If ‘df’ or ‘dataframe’, return the information as a pandas dataframe.
- hepfile.read.get_file_metadata(filename: str) dict#
Get the file metadata and return it as a dictionary
- hepfile.read.get_nbuckets_in_data(data: dict) int#
Get the number of buckets in the data dictionary.
This is useful in case you’ve only pulled out subsets of the data
- hepfile.read.get_nbuckets_in_file(filename: str) int#
Get the number of buckets in the file.
- hepfile.read.load(filename: str, verbose: bool = False, desired_groups: list[str] = None, subset: int = None, return_type: str = 'dictionary') tuple[dict, dict]#
Reads all, or a subset of the data, from the HDF5 file to fill a data dictionary. Returns an empty dictionary to be filled later with data from individual buckets.
- Parameters:
filename (string) – Name of the input file
verbose (boolean) – True if debug output is required
desired_groups (list) – Groups to be read from input file,
subset (int) – Number of buckets to be read from input file
return_type (str) – Type to return. Options are ‘dictionary’, ‘awkward’, and ‘ ‘pandas’. Default is ‘dictionary’. Note: the ‘awkward’ option requires hepfile to be installed with the awkward or all option and the ‘pandas’ option requires hepfile to be installed with the pandas or all option!
- Returns:
Selected data from HDF5 file
- bucket (dict): An empty bucket dictionary to be filled by data from
select buckets
- Return type:
data (dict)
- hepfile.read.print_file_header(filename: str) str#
Pretty print the file header
- Parameters:
filename (str) – filename to retrieve the header from.
- Returns:
String representation of the header information, if it exists.
- hepfile.read.print_file_metadata(filename: str)#
Pretty print the file metadata
- hepfile.read.unpack(bucket: dict, data: dict, n: int = 0)#
Fills the bucket dictionary with selected rows from the data dictionary.
- Parameters:
bucket (dict) – bucket dictionary to be filled
data (dict) – Data dictionary used to fill the bucket dictionary
n (integer) – 0 by default. Which entry should be pulled out of the data dictionary and inserted into the bucket dictionary.
hepfile.write#
Functions to assist in writing a hepfile “from scratch”

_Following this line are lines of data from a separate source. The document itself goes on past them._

-- ==== Sys2Proof/Laws/State.lean ====
section
/-! SUPPORT. The fields of State after each named update, one lemma for each field, true by rfl. -/

namespace Sys2Proof.Machine

/-! ### onCt -/

@[simp] theorem State.onCt_no (s : State) (f : Ct → Ct) : (s.onCt f).core.no = s.core.no := rfl
@[simp] theorem State.onCt_phase (s : State) (f : Ct → Ct) : (s.onCt f).core.phase = s.core.phase := rfl
@[simp] theorem State.onCt_csr (s : State) (f : Ct → Ct) : (s.onCt f).core.csr = s.core.csr := rfl
@[simp] theorem State.onCt_vec (s : State) (f : Ct → Ct) : (s.onCt f).core.vec = s.core.vec := rfl
@[simp] theorem State.onCt_ltime (s : State) (f : Ct → Ct) : (s.onCt f).core.ltime = s.core.ltime := rfl
@[simp] theorem State.onCt_copies (s : State) (f : Ct → Ct) : (s.onCt f).core.copies = s.core.copies := rfl
@[simp] theorem State.onCt_leases (s : State) (f : Ct → Ct) : (s.onCt f).core.leases = s.core.leases := rfl
@[simp] theorem State.onCt_dropAt (s : State) (f : Ct → Ct) : (s.onCt f).core.dropAt = s.core.dropAt := rfl
@[simp] theorem State.onCt_moduleTime (s : State) (f : Ct → Ct) : (s.onCt f).core.moduleTime = s.core.moduleTime := rfl
@[simp] theorem State.onCt_tickAt (s : State) (f : Ct → Ct) : (s.onCt f).core.tickAt = s.core.tickAt := rfl
@[simp] theorem State.onCt_tlb (s : State) (f : Ct → Ct) : (s.onCt f).core.tlb = s.core.tlb := rfl
@[simp] theorem State.onCt_misses (s : State) (f : Ct → Ct) : (s.onCt f).core.misses = s.core.misses := rfl
@[simp] theorem State.onCt_missed (s : State) (f : Ct → Ct) : (s.onCt f).core.missed = s.core.missed := rfl
@[simp] theorem State.onCt_chain (s : State) (f : Ct → Ct) : (s.onCt f).core.chain = s.core.chain := rfl
@[simp] theorem State.onCt_events (s : State) (f : Ct → Ct) : (s.onCt f).core.events = s.core.events := rfl
@[simp] theorem State.onCt_awaiting (s : State) (f : Ct → Ct) : (s.onCt f).core.awaiting = s.core.awaiting := rfl
@[simp] theorem State.onCt_perf (s : State) (f : Ct → Ct) : (s.onCt f).core.perf = s.core.perf := rfl
@[simp] theorem State.onCt_grant (s : State) (f : Ct → Ct) : (s.onCt f).core.grant = s.core.grant := rfl
@[simp] theorem State.onCt_asid (s : State) (f : Ct → Ct) : (s.onCt f).core.asid = s.core.asid := rfl
@[simp] theorem State.onCt_prevAsid (s : State) (f : Ct → Ct) : (s.onCt f).core.prevAsid = s.core.prevAsid := rfl
@[simp] theorem State.onCt_pendingSince (s : State) (f : Ct → Ct) : (s.onCt f).core.pendingSince = s.core.pendingSince := rfl
@[simp] theorem State.onCt_stopForced (s : State) (f : Ct → Ct) : (s.onCt f).core.stopForced = s.core.stopForced := rfl
@[simp] theorem State.onCt_noticeTaken (s : State) (f : Ct → Ct) : (s.onCt f).core.noticeTaken = s.core.noticeTaken := rfl
@[simp] theorem State.onCt_ready (s : State) (f : Ct → Ct) : (s.onCt f).core.ready = s.core.ready := rfl
@[simp] theorem State.onCt_curMt (s : State) (f : Ct → Ct) : (s.onCt f).core.curMt = s.core.curMt := rfl
@[simp] theorem State.onCt_triggered (s : State) (f : Ct → Ct) : (s.onCt f).core.triggered = s.core.triggered := rfl
@[simp] theorem State.onCt_others (s : State) (f : Ct → Ct) : (s.onCt f).others = s.others := rfl
@[simp] theorem State.onCt_mem (s : State) (f : Ct → Ct) : (s.onCt f).mem = s.mem := rfl
@[simp] theorem State.onCt_host (s : State) (f : Ct → Ct) : (s.onCt f).host = s.host := rfl
@[simp] theorem State.onCt_dir (s : State) (f : Ct → Ct) : (s.onCt f).dir = s.dir := rfl
@[simp] theorem State.onCt_disp (s : State) (f : Ct → Ct) : (s.onCt f).disp = s.disp := rfl
@[simp] theorem State.onCt_sheep (s : State) (f : Ct → Ct) : (s.onCt f).sheep = s.sheep := rfl
@[simp] theorem State.onCt_base (s : State) (f : Ct → Ct) : (s.onCt f).base = s.base := rfl
@[simp] theorem State.onCt_posted (s : State) (f : Ct → Ct) : (s.onCt f).posted = s.posted := rfl
@[simp] theorem State.onCt_agent (s : State) (f : Ct → Ct) : (s.onCt f).agent = s.agent := rfl
@[simp] theorem State.onCt_stalled (s : State) (f : Ct → Ct) : (s.onCt f).stalled = s.stalled := rfl
@[simp] theorem State.onCt_stateMissed (s : State) (f : Ct → Ct) : (s.onCt f).missed = s.missed := rfl
@[simp] theorem State.onCt_asks (s : State) (f : Ct → Ct) : (s.onCt f).asks = s.asks := rfl
@[simp] theorem State.onCt_seat (s : State) (f : Ct → Ct) : (s.onCt f).seat = s.seat := rfl
@[simp] theorem State.onCt_defers (s : State) (f : Ct → Ct) : (s.onCt f).defers = s.defers := rfl
@[simp] theorem State.onCt_agenda (s : State) (f : Ct → Ct) : (s.onCt f).agenda = s.agenda := rfl
@[simp] theorem State.onCt_fresh (s : State) (f : Ct → Ct) : (s.onCt f).fresh = s.fresh := rfl

@[simp] theorem State.onCt_ct (s : State) (f : Ct → Ct) : (s.onCt f).core.ct = f s.core.ct := rfl

/-! ### onCsr -/

@[simp] theorem State.onCsr_no (s : State) (f : Csrs → Csrs) : (s.onCsr f).core.no = s.core.no := rfl
@[simp] theorem State.onCsr_phase (s : State) (f : Csrs → Csrs) : (s.onCsr f).core.phase = s.core.phase := rfl
@[simp] theorem State.onCsr_ct (s : State) (f : Csrs → Csrs) : (s.onCsr f).core.ct = s.core.ct := rfl
@[simp] theorem State.onCsr_vec (s : State) (f : Csrs → Csrs) : (s.onCsr f).core.vec = s.core.vec := rfl
@[simp] theorem State.onCsr_ltime (s : State) (f : Csrs → Csrs) : (s.onCsr f).core.ltime = s.core.ltime := rfl
@[simp] theorem State.onCsr_copies (s : State) (f : Csrs → Csrs) : (s.onCsr f).core.copies = s.core.copies := rfl
@[simp] theorem State.onCsr_leases (s : State) (f : Csrs → Csrs) : (s.onCsr f).core.leases = s.core.leases := rfl
@[simp] theorem State.onCsr_dropAt (s : State) (f : Csrs → Csrs) : (s.onCsr f).core.dropAt = s.core.dropAt := rfl
@[simp] theorem State.onCsr_moduleTime (s : State) (f : Csrs → Csrs) : (s.onCsr f).core.moduleTime = s.core.moduleTime := rfl
@[simp] theorem State.onCsr_tickAt (s : State) (f : Csrs → Csrs) : (s.onCsr f).core.tickAt = s.core.tickAt := rfl
@[simp] theorem State.onCsr_tlb (s : State) (f : Csrs → Csrs) : (s.onCsr f).core.tlb = s.core.tlb := rfl
@[simp] theorem State.onCsr_misses (s : State) (f : Csrs → Csrs) : (s.onCsr f).core.misses = s.core.misses := rfl
@[simp] theorem State.onCsr_missed (s : State) (f : Csrs → Csrs) : (s.onCsr f).core.missed = s.core.missed := rfl
@[simp] theorem State.onCsr_chain (s : State) (f : Csrs → Csrs) : (s.onCsr f).core.chain = s.core.chain := rfl
@[simp] theorem State.onCsr_events (s : State) (f : Csrs → Csrs) : (s.onCsr f).core.events = s.core.events := rfl
@[simp] theorem State.onCsr_awaiting (s : State) (f : Csrs → Csrs) : (s.onCsr f).core.awaiting = s.core.awaiting := rfl
@[simp] theorem State.onCsr_perf (s : State) (f : Csrs → Csrs) : (s.onCsr f).core.perf = s.core.perf := rfl
@[simp] theorem State.onCsr_grant (s : State) (f : Csrs → Csrs) : (s.onCsr f).core.grant = s.core.grant := rfl
@[simp] theorem State.onCsr_asid (s : State) (f : Csrs → Csrs) : (s.onCsr f).core.asid = s.core.asid := rfl
@[simp] theorem State.onCsr_prevAsid (s : State) (f : Csrs → Csrs) : (s.onCsr f).core.prevAsid = s.core.prevAsid := rfl
@[simp] theorem State.onCsr_pendingSince (s : State) (f : Csrs → Csrs) : (s.onCsr f).core.pendingSince = s.core.pendingSince := rfl
@[simp] theorem State.onCsr_stopForced (s : State) (f : Csrs → Csrs) : (s.onCsr f).core.stopForced = s.core.stopForced := rfl
@[simp] theorem State.onCsr_noticeTaken (s : State) (f : Csrs → Csrs) : (s.onCsr f).core.noticeTaken = s.core.noticeTaken := rfl
@[simp] theorem State.onCsr_ready (s : State) (f : Csrs → Csrs) : (s.onCsr f).core.ready = s.core.ready := rfl
@[simp] theorem State.onCsr_curMt (s : State) (f : Csrs → Csrs) : (s.onCsr f).core.curMt = s.core.curMt := rfl
@[simp] theorem State.onCsr_triggered (s : State) (f : Csrs → Csrs) : (s.onCsr f).core.triggered = s.core.triggered := rfl
@[simp] theorem State.onCsr_others (s : State) (f : Csrs → Csrs) : (s.onCsr f).others = s.others := rfl
@[simp] theorem State.onCsr_mem (s : State) (f : Csrs → Csrs) : (s.onCsr f).mem = s.mem := rfl
@[simp] theorem State.onCsr_host (s : State) (f : Csrs → Csrs) : (s.onCsr f).host = s.host := rfl
@[simp] theorem State.onCsr_dir (s : State) (f : Csrs → Csrs) : (s.onCsr f).dir = s.dir := rfl
@[simp] theorem State.onCsr_disp (s : State) (f : Csrs → Csrs) : (s.onCsr f).disp = s.disp := rfl
@[simp] theorem State.onCsr_sheep (s : State) (f : Csrs → Csrs) : (s.onCsr f).sheep = s.sheep := rfl
@[simp] theorem State.onCsr_base (s : State) (f : Csrs → Csrs) : (s.onCsr f).base = s.base := rfl
@[simp] theorem State.onCsr_posted (s : State) (f : Csrs → Csrs) : (s.onCsr f).posted = s.posted := rfl
@[simp] theorem State.onCsr_agent (s : State) (f : Csrs → Csrs) : (s.onCsr f).agent = s.agent := rfl
@[simp] theorem State.onCsr_stalled (s : State) (f : Csrs → Csrs) : (s.onCsr f).stalled = s.stalled := rfl
@[simp] theorem State.onCsr_stateMissed (s : State) (f : Csrs → Csrs) : (s.onCsr f).missed = s.missed := rfl
@[simp] theorem State.onCsr_asks (s : State) (f : Csrs → Csrs) : (s.onCsr f).asks = s.asks := rfl
@[simp] theorem State.onCsr_seat (s : State) (f : Csrs → Csrs) : (s.onCsr f).seat = s.seat := rfl
@[simp] theorem State.onCsr_defers (s : State) (f : Csrs → Csrs) : (s.onCsr f).defers = s.defers := rfl
@[simp] theorem State.onCsr_agenda (s : State) (f : Csrs → Csrs) : (s.onCsr f).agenda = s.agenda := rfl
@[simp] theorem State.onCsr_fresh (s : State) (f : Csrs → Csrs) : (s.onCsr f).fresh = s.fresh := rfl

@[simp] theorem State.onCsr_csr (s : State) (f : Csrs → Csrs) : (s.onCsr f).core.csr = f s.core.csr := rfl

/-! ### onVec -/

@[simp] theorem State.onVec_no (s : State) (f : Vec → Vec) : (s.onVec f).core.no = s.core.no := rfl
@[simp] theorem State.onVec_phase (s : State) (f : Vec → Vec) : (s.onVec f).core.phase = s.core.phase := rfl
@[simp] theorem State.onVec_ct (s : State) (f : Vec → Vec) : (s.onVec f).core.ct = s.core.ct := rfl
@[simp] theorem State.onVec_csr (s : State) (f : Vec → Vec) : (s.onVec f).core.csr = s.core.csr := rfl
@[simp] theorem State.onVec_ltime (s : State) (f : Vec → Vec) : (s.onVec f).core.ltime = s.core.ltime := rfl
@[simp] theorem State.onVec_copies (s : State) (f : Vec → Vec) : (s.onVec f).core.copies = s.core.copies := rfl
@[simp] theorem State.onVec_leases (s : State) (f : Vec → Vec) : (s.onVec f).core.leases = s.core.leases := rfl
@[simp] theorem State.onVec_dropAt (s : State) (f : Vec → Vec) : (s.onVec f).core.dropAt = s.core.dropAt := rfl
@[simp] theorem State.onVec_moduleTime (s : State) (f : Vec → Vec) : (s.onVec f).core.moduleTime = s.core.moduleTime := rfl
@[simp] theorem State.onVec_tickAt (s : State) (f : Vec → Vec) : (s.onVec f).core.tickAt = s.core.tickAt := rfl
@[simp] theorem State.onVec_tlb (s : State) (f : Vec → Vec) : (s.onVec f).core.tlb = s.core.tlb := rfl
@[simp] theorem State.onVec_misses (s : State) (f : Vec → Vec) : (s.onVec f).core.misses = s.core.misses := rfl
@[simp] theorem State.onVec_missed (s : State) (f : Vec → Vec) : (s.onVec f).core.missed = s.core.missed := rfl
@[simp] theorem State.onVec_chain (s : State) (f : Vec → Vec) : (s.onVec f).core.chain = s.core.chain := rfl
@[simp] theorem State.onVec_events (s : State) (f : Vec → Vec) : (s.onVec f).core.events = s.core.events := rfl
@[simp] theorem State.onVec_awaiting (s : State) (f : Vec → Vec) : (s.onVec f).core.awaiting = s.core.awaiting := rfl
@[simp] theorem State.onVec_perf (s : State) (f : Vec → Vec) : (s.onVec f).core.perf = s.core.perf := rfl
@[simp] theorem State.onVec_grant (s : State) (f : Vec → Vec) : (s.onVec f).core.grant = s.core.grant := rfl
@[simp] theorem State.onVec_asid (s : State) (f : Vec → Vec) : (s.onVec f).core.asid = s.core.asid := rfl
@[simp] theorem State.onVec_prevAsid (s : State) (f : Vec → Vec) : (s.onVec f).core.prevAsid = s.core.prevAsid := rfl
@[simp] theorem State.onVec_pendingSince (s : State) (f : Vec → Vec) : (s.onVec f).core.pendingSince = s.core.pendingSince := rfl
@[simp] theorem State.onVec_stopForced (s : State) (f : Vec → Vec) : (s.onVec f).core.stopForced = s.core.stopForced := rfl
@[simp] theorem State.onVec_noticeTaken (s : State) (f : Vec → Vec) : (s.onVec f).core.noticeTaken = s.core.noticeTaken := rfl
@[simp] theorem State.onVec_ready (s : State) (f : Vec → Vec) : (s.onVec f).core.ready = s.core.ready := rfl
@[simp] theorem State.onVec_curMt (s : State) (f : Vec → Vec) : (s.onVec f).core.curMt = s.core.curMt := rfl
@[simp] theorem State.onVec_triggered (s : State) (f : Vec → Vec) : (s.onVec f).core.triggered = s.core.triggered := rfl
@[simp] theorem State.onVec_others (s : State) (f : Vec → Vec) : (s.onVec f).others = s.others := rfl
@[simp] theorem State.onVec_mem (s : State) (f : Vec → Vec) : (s.onVec f).mem = s.mem := rfl
@[simp] theorem State.onVec_host (s : State) (f : Vec → Vec) : (s.onVec f).host = s.host := rfl
@[simp] theorem State.onVec_dir (s : State) (f : Vec → Vec) : (s.onVec f).dir = s.dir := rfl
@[simp] theorem State.onVec_disp (s : State) (f : Vec → Vec) : (s.onVec f).disp = s.disp := rfl
@[simp] theorem State.onVec_sheep (s : State) (f : Vec → Vec) : (s.onVec f).sheep = s.sheep := rfl
@[simp] theorem State.onVec_base (s : State) (f : Vec → Vec) : (s.onVec f).base = s.base := rfl
@[simp] theorem State.onVec_posted (s : State) (f : Vec → Vec) : (s.onVec f).posted = s.posted := rfl
@[simp] theorem State.onVec_agent (s : State) (f : Vec → Vec) : (s.onVec f).agent = s.agent := rfl
@[simp] theorem State.onVec_stalled (s : State) (f : Vec → Vec) : (s.onVec f).stalled = s.stalled := rfl
@[simp] theorem State.onVec_stateMissed (s : State) (f : Vec → Vec) : (s.onVec f).missed = s.missed := rfl
@[simp] theorem State.onVec_asks (s : State) (f : Vec → Vec) : (s.onVec f).asks = s.asks := rfl
@[simp] theorem State.onVec_seat (s : State) (f : Vec → Vec) : (s.onVec f).seat = s.seat := rfl
@[simp] theorem State.onVec_defers (s : State) (f : Vec → Vec) : (s.onVec f).defers = s.defers := rfl
@[simp] theorem State.onVec_agenda (s : State) (f : Vec → Vec) : (s.onVec f).agenda = s.agenda := rfl
@[simp] theorem State.onVec_fresh (s : State) (f : Vec → Vec) : (s.onVec f).fresh = s.fresh := rfl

- hepfile.write.add_meta(data: dict, name: str, meta_data: list)#
Create metadata for a group (or singleton) and add it to data
- Parameters:
data (dict) – a data object returned by hf.initialize()
name (str) – name of either a group, singleton, or dataset the metadata corresponds to. if passing a dataset name, make sure it is the full path (group/dataset)!
meta_data (list) – list of metadata to write to that group/dataset/singleton
- hepfile.write.clear_bucket(bucket: dict) None#
Clears the data from the bucket dictionary - should the name of the function change?
- Parameters:
bucket (dict) – The dictionary to be cleared. This is designed to clear the data from the lists in the bucket dictionary, but theoretically, it would clear out the lists from any dictionary.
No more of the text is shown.